I'd already read Unbroken so I thought Louie's considerably slimmer autobiography probably wouldn't tell me anything I didn't already know, but decided to read it anyway because I love the story and wanted to hear it in Louie's own words. I'm so glad I did. I wouldn't recommend one book over the other; they are amazing in different ways and I'd hand both to anyone. Laura Hillenbrand is technically the better writer (she's better than most writers I've ever read) and she's more exhaustive in her research at every turn, but Louie is more detailed when digging through the darkness of his own heart. And, as I'd expected, there's just nothing like hearing it from the man himself--definitely one of the people I'm most looking forward to meeting in heaven. His account is short, punchy, honest, and peppered with wisdom he picked up throughout his astonishing life. Some favorites:
"People say all anyone needs is a positive attitude. It's nice to have, but a positive attitude has nothing to do with winning. I often had a defeatist attitude before a race. What matters is what you do to your body. Self esteem can't win you a race if you're not in shape."
"The most frightening experience in life is going down in a plane."
"What happens is up to God."
"On life rafts, that's what you mostly do: you pray."
"I made myself a promise: no matter what lay ahead, I'd never think about dying, only about living."
"Rescue would be nice, but survival was most important."
"To live, a man needs food, water, and a sharp mind."
"The mind is a crucial line of defense against adversity."
"Hope is incomplete and ongoing. Faith is the substance of things hoped for and is complete."
"What I feared most was that my generation would teach the hatred and resentment I was learning at the hands of the Japanese to our own children and the cycle of disaffection and violence would never stop."
"I knew in my heart that the war--this war--was right."
"All I knew was that hate was as deadly as any poison."
"When there's no further hope, men always look up."
"Boxed in, pushed out, whatever the pace, but I'm in the race.... A race for life. My life." (on his conversion)
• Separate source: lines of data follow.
/-- The state of an H port or D port (05_standard_ports, 14_startup). -/
structure Std where
  /-- D port: recorded kind of the card, multi-logical or not; 1; R201; none -/
  card     : Option Bool := none
  /-- D port: the card uses CXL.cache; 1; R200; 0 (DESIGN CHOICE, log 20) -/
  cache    : Bool := false
  /-- D port: bindings by logical device, 0xFFFF for the whole port; -; R199; none -/
  binds    : Tab Binding := []
  /-- non-posted requests outstanding at the port, oldest first; -; R228, R280; none -/
  np       : List NpReq := []
  /-- tags in quarantine; -; R400; none -/
  quar     : List Nat := []
  /-- HP_AMBER_CAUSE; 32; R551; 0 -/
  amberCause : BitVec 32 := 0
  /-- IDE streams; 16 contexts; R209; none -/
  ide      : Tab Ide := []
  /-- receiver detected at a D port in TRAINING; 1; R203; 0 -/
  rxDet    : Bool := false
  /-- the port is in L1; 1; R221; 0 -/
  l1       : Bool := false
  /-- the port runs at a reduced L0p width; 1; R219; 0 -/
  l0pRed   : Bool := false
  /-- width the link trained at, the full width of R219; 5; R219; 0 -/
  linkW    : Nat := 0
  /-- poisoned completions of failing read parts that wait for the parts before them, with the number of parts after; -;
  R448; none -/
  heldCpl  : List (Msg × Nat) := []
  /-- HP_POWER L0P; 1; R217 to R219; 0 -/
  l0pEn    : Bool := false
  /-- HP_POWER L1_IDLE us; 16; R217; 256 -/
  l1Idle   : Nat := 256
  /-- host enables: ASPM L1, L0p, PTM, hot-plug; 1 each; R217, R219, R194, R203; 0 (the standard's; PRESUMED, log 20) -/
  aspm     : Bool := false
  l0pHost  : Bool := false
  ptm      : Bool := false
  hotplug  : Bool := false
  /-- PF0 Bus Master Enable; 1; R222; 0 (the standard's; PRESUMED, log 20) -/
  bme      : Bool := false
  /-- VF Enable with NumVFs, 0 when clear; 16; R387; 0 (the standard's; PRESUMED, log 20) -/
  numVfs   : Nat := 0
  /-- MSI-X messages of PF0 held pending; vectors; R222; none -/
  msixPend : List Nat := []
  /-- PF0 MSI-X vectors not masked; -; R538; none, every vector masked (the standard's; PRESUMED, log 20) -/
  msixOpen : List Nat := []
  /-- address and data words of the MSI-X table of PF0, by word; 32 each; R538; 0 (unlisted; DESIGN CHOICE, log 20) -/
  msixTab  : Tab Nat := []
  /-- PF0 is ready; 1; R526; 0 -/
  ready    : Bool := false
  /-- held in DOWN by a hot reset or link disable; 1; R527; 0 -/
  hotRst   : Bool := false
  /-- held in DOWN by PERST_N low (entered through R527); 1; R527; 0 -/
  perstDown : Bool := false
  /-- command and reply rings; -; R50; reset values of R549, R550 -/
  rings    : Rings := {}
  /-- BY_FLR_DRAIN.LIMIT; 16; R388; 1000 -/
  flrDrain : Nat := 1000
  /-- AL_PEND_CFG.VECTOR; 11; R548; 0 -/
  alVector : Nat := 0
  /-- maximum payload and maximum read request sizes the host has set, bytes; 13; R191; 128 and 512 (the standard's; PRESUMED,
  log 20) -/
  mps      : Nat := 128
  mrrs     : Nat := 512
  /-- HDM decoders of the virtual upstream switch port; 32; R195; none committed -/
  hdm      : Tab Hdm := []
  /-- host enables of L1.1 and L1.2, and the substate of L1 the port is in: 0 none, 1 L1.1, 2 L1.2; 1, 1 and 2; R218; 0 -/
  l11      : Bool := false
  l12      : Bool := false
  l1sub    : Nat := 0
  /-- an exit from L1 is under way; 1; R218; 0 -/
  l1Exit   : Bool := false
  /-- dc of the last TLP sent or received, eye scan ended or ASPM L1 enabled, from which the L1 idle time counts; unbounded;
  R217; 0 -/
  busyAt   : Nat := 0
  /-- dc from which the times of L0p count: link up, its enabling, the last change of width; unbounded; R219; 0 -/
  l0pAt    : Nat := 0
  /-- flow control advertised at the last link training, headers and 16-byte units; 12, 16; R247; 0 (no link has trained) -/
  fcH      : Cls4 := {}
  fcD      : Cls4 := {}
  /-- flow-control credits returned since then, headers and 16-byte units; unbounded; R245; 0 -/
  fcFreedH : Cls4 := {}
  fcFreedD : Cls4 := {}
  /-- MCTP transmission unit of PCIe VDM, bytes; 10; R53; 64 -/
  mctpUnit : Nat := 64
  deriving DecidableEq, Repr

/-- A captured or recorded event (R464, R469). -/
structure Event where
  ts      : Nat
  source  : Nat
  cls     : Nat
  merged  : Bool := false
  tInv    : Bool := false
  react   : Nat
  detail  : BitVec 32
  cyc     : Nat := 0
  deriving DecidableEq, Repr

/-- The first change of a port's state in a cycle: the cycle, the state before it, and what the port's DEGRADED source and
FIRST_EVENT held then, for the order of transitions that reach a port in one cycle (R40, R569; model, log 68). -/
structure Was where
  dc    : Nat
  st    : PortState
  pend  : Option Event := none
  first : Option Event := none
  deriving DecidableEq, Repr

/-- A flush of R279 to R281: the cycle of entry and the descriptors removed then, counts removed per class, Landing counts,
completions still to issue and the first cycle free for one (R280), whether removal still counts, and whether the PORT_DOWN
that met it replies ABORTED (R570). -/
structure Flush where
  at_     : Nat := 0
  n       : Nat := 0
  removed : Cls4 := {}
  landing : Cls4 := {}
  compl   : List Msg := []
  next    : Nat := 0
  active  : Bool := true
  abort   : Bool := false
  deriving DecidableEq, Repr

/-- A running LANE_TEST of a lane (R121 to R123). -/
structure LaneTest where
  mode    : Nat
  dir     : Nat
  pattern : Nat
  precode : Bool
  rate    : Nat
  preset  : Nat
  deriving DecidableEq, Repr

/-- A port in use (R29 to R38). -/
structure Port where
  /-- port type; 2; R37; by the strap map R519 -/
  typ      : PortType
  /-- configured width; 5; R30; by the strap map R519 -/
  width    : Nat
  /-- port state; 3; R37; DISABLED (R521) -/
  st       : PortState := .disabled
  /-- first change of the state in its cycle (model, log 68); -; R40; none -/
  was      : Option Was := none
  /-- width in force, the configured width while not trained; 5; R89 PORT_STATUS; configured width (DESIGN CHOICE, log 20) -/
  widthNow : Nat := 0
  /-- rate code of LANE_TEST, 255 not trained; 8; R89; 255 -/
  rate     : Nat := 255
  /-- flit mode; 1; R192; 0 until trained (DESIGN CHOICE, log 20) -/
  flit     : Bool := false
  /-- PID; 12; R206; none -/
  pid      : Option Nat := none
  /-- class minimums MIN_c; 13 each; R242, R244; 128 cells per lane divided by R244 -/
  mins     : Cls4 := {}
  /-- cells charged to each minimum; 16 each; R245, SW_BUF_USE; 0 -/
  minUse   : Cls4 := {}
  /-- shared-pool cells held; 16; R245; 0 -/
  poolUse  : Nat := 0
  /-- scheduler; -; R291; reset values of Sched -/
  sched    : Sched := {}
  /-- subscribers; -; R295; subscriber 0 with line rate and 65536 -/
  subs     : Tab Sub := []
  /-- LEAF_ASSIGN mappings, key 4 x source + class; 12 each; R255; none -/
  assign   : Tab Nat := []
  /-- fabric time role; 2; R312; 0 (DESIGN CHOICE, log 20) -/
  role     : Nat := 0
  /-- ASYM ps; 14 signed; R312; 0 (DESIGN CHOICE, log 20) -/
  asym     : Int := 0
  /-- t1 of the exchange under way, 1/8 ns; -; R314; none -/
  t1       : Option Int := none
  /-- counters of the port's own instances, keyed by register offset; 32 each, saturating; R544, R545; 0 (unlisted) -/
  cnt      : Tab Nat := []
  /-- messages accepted by the port whose header has not reached the ingress pipe's head; -; R245; none -/
  inQ      : List Arrival := []
  /-- MGT messages that wait behind a management broadcast, in the MGT minimum; -; R278; none -/
  mgtWait  : List Arrival := []
  /-- flush in progress; -; R281; none -/
  flush    : Option Flush := none
  /-- span state; -; 04_span_link R130; reset values of Span -/
  span     : Span := {}
  /-- span settings; -; R176; reset values of SpanCfg -/
  scfg     : SpanCfg := {}
  /-- H port or D port state; -; R191; reset values of Std -/
  std      : Std := {}
  deriving DecidableEq, Repr

/-- An eye scan of a lane (R124): its DWELL in ms, EYE, THRESHOLD, and the dc it began, none while it waits for the exit
from L1 (R221). -/
structure Scan where
  at_   : Option Nat
  dwell : Nat
  eye   : Nat
  thr   : Nat
  deriving DecidableEq, Repr

/-- A lane (R98 to R126, LN_ registers of R543). -/
structure Lane where
  /-- LN_STATUS.CDR_LOCK; 1; R543; 0 -/
  cdr     : Bool := false
  /-- LN_STATUS.ALIGNED; 1; R118; 0 -/
  aligned : Bool := false
  /-- LN_STATUS.INVERTED; 1; R119; 0 -/
  inverted : Bool := false
  /-- LN_STATUS.REVERSED; 1; R119; 0 -/
  reversed : Bool := false
  /-- LN_STATUS.PRECODE; 1; R107; 0 -/
  precode : Bool := false
  /-- LN_STATUS.PRBS_LOCK; 1; R122; 0 -/
  prbsLock : Bool := false
  /-- LN_STATUS.SCAN with its parameters; -; R124; none -/
  scan    : Option Scan := none
  /-- LN_STATUS.CTLE; 5; R113; 0 -/
  ctle    : Nat := 0
  /-- LN_STATUS.RATE; 4; R543; 0 -/
  rate    : Nat := 0
  /-- consecutive missed alignment words; 2; R120; 0 -/
  misses  : Nat := 0
  /-- expected position last missed; dc; R120; 0 -/
  missAt  : Nat := 0
  /-- transmitter c(-1); 5 signed; R108; 0 (DESIGN CHOICE, log 20; S3 at the start of span training, R109) -/
  cm1     : Int := 0
  /-- transmitter c(+1); 6 signed; R108; 0 (as c(-1)) -/
  cp1     : Int := 0
  /-- REQ_TAG of the partner's request answered; 8; R164; 0 -/
  ansTag  : Nat := 0
  /-- limit flag of the last answer; 1; R110; 0 -/
  limit   : Bool := false
  /-- transmit scrambler and receive scrambler of a span lane; 31 each; R103; 0 until the first alignment word -/
  txScram : Nat := 0
  rxScram : Nat := 0
  /-- last line level sent and received, y(-1) of the precoder; 2 each; R105; 0 -/
  txLevel : Nat := 0
  rxLevel : Nat := 0
  /-- identical line levels at the end of what was sent; 5; R106; 0 -/
  txRun   : Nat := 0
  /-- own request to the partner's lane, its REQ_TAG, and whether it awaits an answer; 4, 8 and 1; R110, R164; 0 -/
  eqReq   : Nat := 0
  eqTag   : Nat := 0
  eqOut   : Bool := false
  /-- 12 DFE taps: free values from this number on, as last adapted (the manual gives no coding); -; R114, R115; 0 -/
  dfe     : Nat := 0
  /-- last adaptation of the DFE; dc; R114; 0 -/
  dfeAt   : Nat := 0
  /-- lane test running; -; R123; none -/
  test    : Option LaneTest := none
  /-- sequence generator; 31; R121; 0 until a test starts -/
  gen     : Nat := 0
  /-- sequence checker and the bits it has seeded itself with; 31 and 5; R121, R122; 0 -/
  chk     : Nat := 0
  chkSeed : Nat := 0
  /-- bits seen since the seed, those without error, and the places of errors in the last 1,024; -; R122; 0 and none -/
  chkBits : Nat := 0
  chkGood : Nat := 0
  chkErrs : List Nat := []
  /-- the lane's receiver asks its partner for precoding; 1; R107; 0 -/
  rxPre   : Bool := false
  /-- receiver margining: error count limit, and the offset a margin runs at; 6 and 7; R127; 4 and none (the standard's; PRESUMED,
  log 20) -/
  mgLimit : Nat := 4
  mgStep  : Option (Bool × Nat) := none
  /-- LN_SLIP, LN_WORD_MISS, LN_PRBS_ERR, LN_PRBS_LOSS keyed by offset; 32 each; R544; 0 (unlisted) -/
  cnt     : Tab Nat := []
  deriving DecidableEq, Repr

/-- What METER_SET replaced, for the tests of its cycle (R324). -/
structure MeterWas where
  cir  : Nat
  pir  : Nat
  cbs  : Nat
  pbs  : Nat
  actY : Nat
  actR : Nat
  tc   : Nat
  tp   : Nat
  deriving DecidableEq, Repr

/-- An ingress meter (R318 to R324): buckets in 2^-24 bytes; `was` holds the CLK_S cycle of the last METER_SET. -/
structure Meter where
  port : Nat
  sub  : Nat
  cir  : Nat
  pir  : Nat
  cbs  : Nat
  pbs  : Nat
  actY : Nat
  actR : Nat
  tc   : Nat
  tp   : Nat
  tLast : Nat := 0
  defer : List Nat := []
  green : Nat := 0
  yellow : Nat := 0
  red   : Nat := 0
  orphan : Bool := false
  was   : Option (Nat × MeterWas) := none
  deriving DecidableEq, Repr
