-- ==== Sys2Proof/Machine/Buffer.lean ====
section
/-! DEFINITION. The cell buffer and the leaf queues: accounts, admission, release of cells and credits (R239 to R249,
R568), leaves and descriptors (R284 to R287, R253). -/

namespace Sys2Proof.Machine

open Sys2Proof

/-- Cells a message occupies (R239). -/
def cellsOf (m : Msg) : Nat := ceilDiv (16 + m.dlen) 256

/-- Data credits a message takes on a span (R145). -/
def dataCredits (m : Msg) : Nat := ceilDiv m.dlen 32

/-- The class minimums of a hall's ports added up. -/
def hallMins (s : State) (h : Nat) : Nat :=
  (s.ports.filter fun e => hallOf e.1 == h).foldl (fun n e => n + csum e.2.mins) 0

/-- The class minimums of a hall's ports as they act: cells in use beyond a lowered minimum stay there until they are freed
(R243). -/
def hallMinsNow (s : State) (h : Nat) : Nat :=
  (s.ports.filter fun e => hallOf e.1 == h).foldl (fun n e =>
    n + (allCls.foldl (fun k c => k + max (cget e.2.mins c) (cget e.2.minUse c)) 0)) 0

/-- The size of a hall's shared pool (06, Buffer accounting); cells in use beyond a lowered reserve stay there until they are
freed (R243). -/
def poolSize (s : State) (h : Nat) : Nat :=
  let x := getHall s h
  49152 - 2048 - max x.mcRsv x.mcUse - max x.poolRsv x.prUse - hallMinsNow s h

/-- Shared-pool cells in use that a raised reserve or minimum has taken from the pool: they come to it as they are freed (R243). -/
def poolOver (s : State) (h : Nat) : Nat := (getHall s h).poolUsed - poolSize s h

/-- A reserve of a hall has room for `k` cells: what the pool still owes it is not there yet (R243; DESIGN CHOICE for several
reserves raised together, log 70). -/
def rsvRoom (s : State) (h use size k : Nat) : Bool := decide (use + k + poolOver s h ≤ size)

/-- Shared-pool cells not in use. -/
def poolFree (s : State) (h : Nat) : Nat := poolSize s h - (getHall s h).poolUsed

/-- `k` cells fit above the floor of R568. -/
def aboveFloor (s : State) (h k : Nat) : Bool := decide (k + (getHall s h).poolRsv ≤ poolFree s h)

/-- The admission test of R245 for `k` cells at a port account. -/
def poolAdmits (s : State) (p k : Nat) : Bool :=
  let h := hallOf p
  let x := getHall s h
  let use := ((getPort s p).map (·.poolUse)).getD 0
  aboveFloor s h k && decide (8 * (use + k) ≤ 2 ^ x.alpha * (poolFree s h - x.poolRsv))

/-- Cells put on an account of a hall. -/
def chargeAcct (h : Nat) (a : Acct) (k : Nat) (s : State) : State :=
  match a with
  | .min p c => setPort p (fun q => { q with minUse := cadd q.minUse c k }) s
  | .pool p =>
    let s := highWater h ((getHall s h).poolUsed + k) (setHall h (fun x => { x with poolUsed := x.poolUsed + k }) s)
    (match p with
     | some p => setPort p (fun q => { q with poolUse := q.poolUse + k }) s
     | none => s)
  | .engine e => setEngine e (fun g => { g with resUse := g.resUse + k }) s
  | .mcRsv => setHall h (fun x => { x with mcUse := x.mcUse + k }) s
  | .poolRsv => setHall h (fun x => { x with prUse := x.prUse + k }) s

/-- Cells taken off an account of a hall. -/
def unchargeAcct (h : Nat) (a : Acct) (k : Nat) (s : State) : State :=
  match a with
  | .min p c => setPort p (fun q => { q with minUse := csub q.minUse c k }) s
  | .pool p =>
    let s := setHall h (fun x => { x with poolUsed := x.poolUsed - k }) s
    (match p with
     | some p => setPort p (fun q => { q with poolUse := q.poolUse - k }) s
     | none => s)
  | .engine e => setEngine e (fun g => { g with resUse := g.resUse - k }) s
  | .mcRsv => setHall h (fun x => { x with mcUse := x.mcUse - k }) s
  | .poolRsv => setHall h (fun x => { x with prUse := x.prUse - k }) s

/-- A message's credits are released: FREED of R148 advances on a span, the standard's flow-control credits are returned on an
H port or D port (R245). -/
def releaseCred (p : Nat) (m : Msg) (s : State) : State :=
  setPort p (fun q =>
    if q.typ == .span then
      { q with span := { q.span with
          freedH := cset q.span.freedH m.cls ((cget q.span.freedH m.cls + 1) % 4096),
          freedD := cset q.span.freedD m.cls ((cget q.span.freedD m.cls + dataCredits m) % 65536) } }
    else
      { q with std := { q.std with
          fcFreedH := cadd q.std.fcFreedH m.cls 1, fcFreedD := cadd q.std.fcFreedD m.cls (ceilDiv m.dlen 16) } }) s

/-- Header credits of a type on an H port or D port, before the standard's cap (R247). -/
def fcHdr (min_ : Nat) : Nat := min_ / 8

/-- Data credits of a type on an H port or D port, in 16-byte units, before the standard's cap (R247). -/
def fcData (min_ : Nat) : Nat := 16 * (min_ - 2 * fcHdr min_)

/-- The largest credits the standard's scaled flow control permits: with scaling at 16.0 GT/s and above and in flit mode, else
without (R247; PRESUMED, log 71). -/
def fcCap (flit : Bool) (rate : Nat) : Nat × Nat := if flit || 3 ≤ rate then (2032, 32752) else (127, 2047)

/-- Link training of an H port or D port exchanges its flow control from the minimums of that moment (R247). -/
def exchangeFc (p : Nat) (s : State) : State :=
  setPort p (fun q =>
    let cap := fcCap q.flit q.rate
    let f := fun (g : Nat → Nat) (top : Nat) => { req := min top (g q.mins.req), rsp := min top (g q.mins.rsp), wr := min top (g q.mins.wr) : Cls4 }
    { q with std := { q.std with fcH := f fcHdr cap.1, fcD := f fcData cap.2, fcFreedH := {}, fcFreedD := {} } }) s

/-! ## Hall-to-hall links (R241) -/

/-- The first cycle, after the present one, in which the cell channel from one hall to another is free. -/
def linkFree (s : State) (a b : Nat) : Nat := max (s.dc + 1) (tgetD s.links (8 * a + b) 0)

/-- The link is free in the next cycle (R250). -/
def linkIdle (s : State) (a b : Nat) : Bool := a == b || linkFree s a b == s.dc + 1

/-- The cells of a message take a link in consecutive cycles (R241). -/
def takeLink (a b k : Nat) (s : State) : State :=
  if a = b then s else { s with links := tset s.links (8 * a + b) (linkFree s a b + k) }

/-- The message's credits if an ingress port is owed them. -/
def releaseOpt (p : Option Nat) (m : Msg) (s : State) : State :=
  match p with
  | some p => releaseCred p m s
  | none => s

/-- A message put into the buffer under the next number. -/
def store (x : Stored) (s : State) : State :=
  let s := chargeAcct x.hall x.acct x.cells s
  { s with cells := tset s.cells s.nextMid x, nextMid := s.nextMid + 1 }

/-- A datagram of an engine of this device has left its engine (R383): its work request is complete. -/
def datagramLeft (src : Nat) (m : Msg) (s : State) : State :=
  match m.gal with
  | some g =>
    if 512 ≤ src && src < 576 && g.op = 5 then
      setQp g.sqpn (fun q => finishWrs { q with wrs := datagramWrs m.dpid g.dqpn q.wrs }) s
    else s
  | none => s

/-- One reference to a stored message ends; at 0 its cells are freed and its credits released (R245, R272). -/
def dropRef (mid : Nat) (s : State) : State :=
  match tget s.cells mid with
  | some x =>
    if x.refs ≤ 1 then
      let s := unchargeAcct x.hall x.acct x.cells { s with cells := tdel s.cells mid }
      datagramLeft x.src x.msg (releaseOpt x.cred x.msg s)
    else { s with cells := tset s.cells mid { x with refs := x.refs - 1 } }
  | none => s

/-- The transmission of a stored message begins: its cells leave, those of another hall over the link (R240, R241). -/
def beginLeave (p mid : Nat) (s : State) : State :=
  match tget s.cells mid with
  | some x =>
    if x.refs ≤ 1 then
      let s := takeLink x.hall (hallOf p) x.cells s
      let at_ := if x.hall = hallOf p then none else some (tgetD s.links (8 * x.hall + hallOf p) 0)
      { s with cells := tset s.cells mid { x with leaving := true, crossAt := at_ } }
    else s
  | none => s

/-- Messages whose last cell has crossed to another hall are freed in their own (R240). -/
def settleCross (s : State) : State :=
  (s.cells.filter fun e => match e.2.crossAt with | some t => decide (t ≤ s.dc) | none => false).foldl
    (fun s e => dropRef e.1 s) s

/-- The cells of a message whose transmission has ended (R240, R251). -/
def endLeave (mid : Nat) (s : State) : State :=
  match tget s.cells mid with
  | some x => if x.crossAt.isSome then settleCross s else dropRef mid s
  | none => s

/-- Admission of a message entering at a port (R245): the account, and the port whose credits wait for the last cell. -/
def admitAcct (s : State) (p : Nat) (m : Msg) : Acct × Option Nat :=
  if poolAdmits s p (cellsOf m) then (.pool (some p), none) else (.min p m.cls, some p)

/-! ## Leaves -/

/-- The default leaf of a port for a class (R285). -/
def defaultLeaf (p : Nat) (c : Cls) : Nat := 4 * (p % 64) + clsNum c

/-- Service of a default leaf (R285). -/
def defaultService : Cls → Nat
  | .req => 3 | .rsp => 2 | .wr => 4 | .mgt => 0

/-- The binding of a leaf: fixed for default leaves of ports in use, SC_LEAF_CFG otherwise (R284 to R286). -/
def leafCfg (s : State) (h leaf : Nat) : Option LeafCfg :=
  if leaf < 256 then
    if inUse s (64 * h + leaf / 4) then some ⟨leaf / 4, defaultService (clsOf (leaf % 4)), 0⟩ else none
  else tget (getHall s h).leaves leaf

/-- The leaf a flow maps to at its egress port (R253). -/
def flowLeaf (s : State) (src p : Nat) (c : Cls) : Nat :=
  match getPort s p with
  | some q => tgetD q.assign (4 * src + clsNum c) (defaultLeaf p c)
  | none => defaultLeaf p c

/-- The queue of a leaf. -/
def leafQ (s : State) (h leaf : Nat) : List QItem := tgetD (getHall s h).queues leaf []

def setLeafQ (h leaf : Nat) (l : List QItem) (s : State) : State :=
  setHall h (fun x => { x with queues := if l.isEmpty then tdel x.queues leaf else tset x.queues leaf l }) s

/-- The leaves bound to a port, in ascending number. -/
def portLeaves (s : State) (p : Nat) : List Nat :=
  (if inUse s p then (List.range 4).map (4 * (p % 64) + ·) else [])
    ++ ((getHall s (hallOf p)).leaves.filter fun e => e.2.port == p % 64).map (·.1)

/-- An item is a descriptor (R292: a fence is not). -/
def isDesc : QItem → Bool
  | .desc _ => true
  | .fence .. => false

/-- The messages a queue holds. -/
def qMids (l : List QItem) : List Nat := l.filterMap fun i => match i with | .desc m => some m | .fence .. => none

/-- The messages queued toward a port. -/
def portMids (s : State) (p : Nat) : List Nat := (portLeaves s p).flatMap fun l => qMids (leafQ s (hallOf p) l)

/-- The messages of a flow queued in a leaf. -/
def flowMids (s : State) (h leaf src : Nat) (c : Cls) : List Nat :=
  (qMids (leafQ s h leaf)).filter fun m =>
    match tget s.cells m with
    | some x => x.src == src && x.msg.cls == c
    | none => false

/-- A message that entered before a LEAF_ASSIGN is still to be queued in its old leaf (R256). -/
def oldLeafOwed (s : State) (h old mid : Nat) : Bool :=
  match tget s.cells mid with
  | some x => x.leafOf.any fun e => hallOf e.1 == h && e.2 == old
  | none => false

/-- A fence is done when its old leaf has sent every message it waits for (R256). -/
def fenceDone (s : State) (h : Nat) : QItem → Bool
  | .desc _ => false
  | .fence _ _ old mids => mids.all fun m => !(qMids (leafQ s h old)).contains m && !oldLeafOwed s h old m

/-- A queue without the fences that are done: each goes as its flow drains, at the head or behind others (R256, R257). -/
def trimFences (s : State) (h : Nat) (l : List QItem) : List QItem := l.filter fun i => !fenceDone s h i

/-- The number of fences pending in a hall (SW_FENCE_WAIT, R256). -/
def fencesPending (s : State) (h : Nat) : Nat :=
  (getHall s h).queues.foldl (fun n e => n + (e.2.filter fun i => !isDesc i).length) 0

/-- A descriptor at the tail of a leaf of a port. -/
def queueAt (p leaf mid : Nat) (s : State) : State := setLeafQ (hallOf p) leaf (leafQ s (hallOf p) leaf ++ [.desc mid]) s

/-- A descriptor out of every leaf of a port. -/
def unqueue (p mid : Nat) (s : State) : State :=
  (portLeaves s p).foldl (fun s l =>
    if (leafQ s (hallOf p) l).contains (.desc mid) then setLeafQ (hallOf p) l ((leafQ s (hallOf p) l).erase (.desc mid)) s
    else s) s

end Sys2Proof.Machine
end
"The great commandment is that we preach the gospel to every creature, but neither God nor the Bible says anything about forcing it down people's throats."
"I longed to look into [my captors'] eyes and say not only 'I forgive you,' but to tell them of the greatest event of forgiveness the world has ever known when Christ on the Cross, and at the peak of his agony, could say of his executioners, 'Forgive them, Father, for they know not what they do.'"
"My whole life is serving God."
"You should make your life count right up to the last minute."